1

Moments after copying a large file on my primary SSD, the IO PSI value goes up to more than 90% and the system becomes very unresponsive. This takes around a minute to go back to normal.

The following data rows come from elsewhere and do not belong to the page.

-- ==== Sys2Proof/Machine/Scanner.lean ====
section
/-! DEFINITION. NAL unit discovery: `SCAN.SC`, `SCAN.LP`, the reserved modes, the start codes and the length prefixes
(41_nal_scanner.md R161 to R165).  The loops of R162 and R164 are unrolled into steps: a scan instruction is the head of
its loop, and the start code or length prefix met there is an instruction of its own (log entry 2). -/

namespace Sys2Proof.Machine

open Sys2Proof

/-- Hand the span `BUF[st .. e - 1]` to `NALUNIT` (R162, R164). -/
def State.openNal (s : State) (st e : Nat) : State :=
  { s with nalOff := BitVec.ofNat 32 st, nalLen := BitVec.ofNat 32 (e - st), phase := .nalunit }

/-- The head of the loop of R164 at `OFF`: without a start code from there on the scan ends; otherwise `OFF` moves past
it, and the NAL unit it opens runs to the end of the buffer or to the start code that ends it. -/
def scanStartCode (s : State) : Out :=
  ofRead (s.findSc s.off.toNat) fun
    | none => .next (s.goto .endcall)
    | some i =>
      ofRead (s.findSc (i + 3)) fun
        | none => .next ({ s with off := BitVec.ofNat 33 (i + 3) }.openNal (i + 3) s.len.toNat)
        | some _ => .next ({ s with off := BitVec.ofNat 33 (i + 3) }.goto .delim)

/-- The start code that ends the NAL unit beginning at `OFF` (R164): the unit ends where the code begins, one byte
earlier when the byte before `00 00 01` belongs to the code (`trim`).  Without a start code ahead it ends at `LEN`. -/
def closeSpan (trim : Bool) (s : State) : Out :=
  ofRead (s.findSc s.off.toNat) fun
    | none => .next (s.openNal s.off.toNat s.len.toNat)
    | some j => .next (s.openNal s.off.toNat (if trim ∧ j > s.off.toNat then j - 1 else j))

/-- The head of the loop of R162 with a field of `w` bytes, compared without wrap (R163). -/
def scanPrefixed (w : Nat) (s : State) : Out :=
  if s.off.toNat < s.len.toNat then
    if s.off.toNat + w > s.len.toNat then .next (s.raiseScan .truncatedNal (BitVec.ofNat 32 s.off.toNat))
    else .next (s.goto .lpField)
  else .next (s.goto .endcall)

/-- A length field of `w` bytes holding `n` (R162): truncated when `OFF + w + n` would pass `LEN`, else a NAL unit. -/
def lengthField (w n : Nat) (s : State) : Out :=
  if s.off.toNat + w + n > s.len.toNat then .next (s.raiseScan .truncatedNal (BitVec.ofNat 32 s.off.toNat))
  else .next (s.openNal (s.off.toNat + w) (s.off.toNat + w + n))

/-- `SCAN.SC` (R164). -/
def execScanSc (s : State) : Out := scanStartCode s

/-- `SCAN.LP` with a 1-byte field (R162). -/
def execScanLp1 (s : State) : Out := scanPrefixed 1 s

/-- `SCAN.LP` with a 2-byte field (R162). -/
def execScanLp2 (s : State) : Out := scanPrefixed 2 s

/-- `SCAN.LP` with a 3-byte field (R162). -/
def execScanLp3 (s : State) : Out := scanPrefixed 3 s

/-- `SCAN.LP` with a 4-byte field (R162). -/
def execScanLp4 (s : State) : Out := scanPrefixed 4 s

/-- `NSW = 5`: refused (R161). -/
def execNswReserved5 (_ : State) : Out := .refused .reservedNsw

/-- `NSW = 6`: refused (R161). -/
def execNswReserved6 (_ : State) : Out := .refused .reservedNsw

/-- `NSW = 7`: refused (R161). -/
def execNswReserved7 (_ : State) : Out := .refused .reservedNsw

/-- `SC3` (30_encoding.md R91, R164). -/
def execSc3 (s : State) : Out := closeSpan false s

/-- `SC4` (30_encoding.md R92, R164): its leading zero is trimmed from the NAL unit before it. -/
def execSc4 (s : State) : Out := closeSpan true s

/-- `LP` of 1 byte (30_encoding.md R93, R162). -/
def execLp1 (n : BitVec 8) (s : State) : Out := lengthField 1 n.toNat s

/-- `LP` of 2 bytes (R93, R162). -/
def execLp2 (n : BitVec 16) (s : State) : Out := lengthField 2 n.toNat s

/-- `LP` of 3 bytes (R93, R162). -/
def execLp3 (n : BitVec 24) (s : State) : Out := lengthField 3 n.toNat s

/-- `LP` of 4 bytes (R93, R162). -/
def execLp4 (n : BitVec 32) (s : State) : Out := lengthField 4 n.toNat s

end Sys2Proof.Machine
end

I also noticed freezing problems when doing things like docker pull, but was able to reproduce what I believe to be the same problem, using rsync now.

The problem does not seem to happen when the test file is located in the second SSD.

Reproducible example:

Inspired by this post I am logging load and IO PSI to a CSV file every second.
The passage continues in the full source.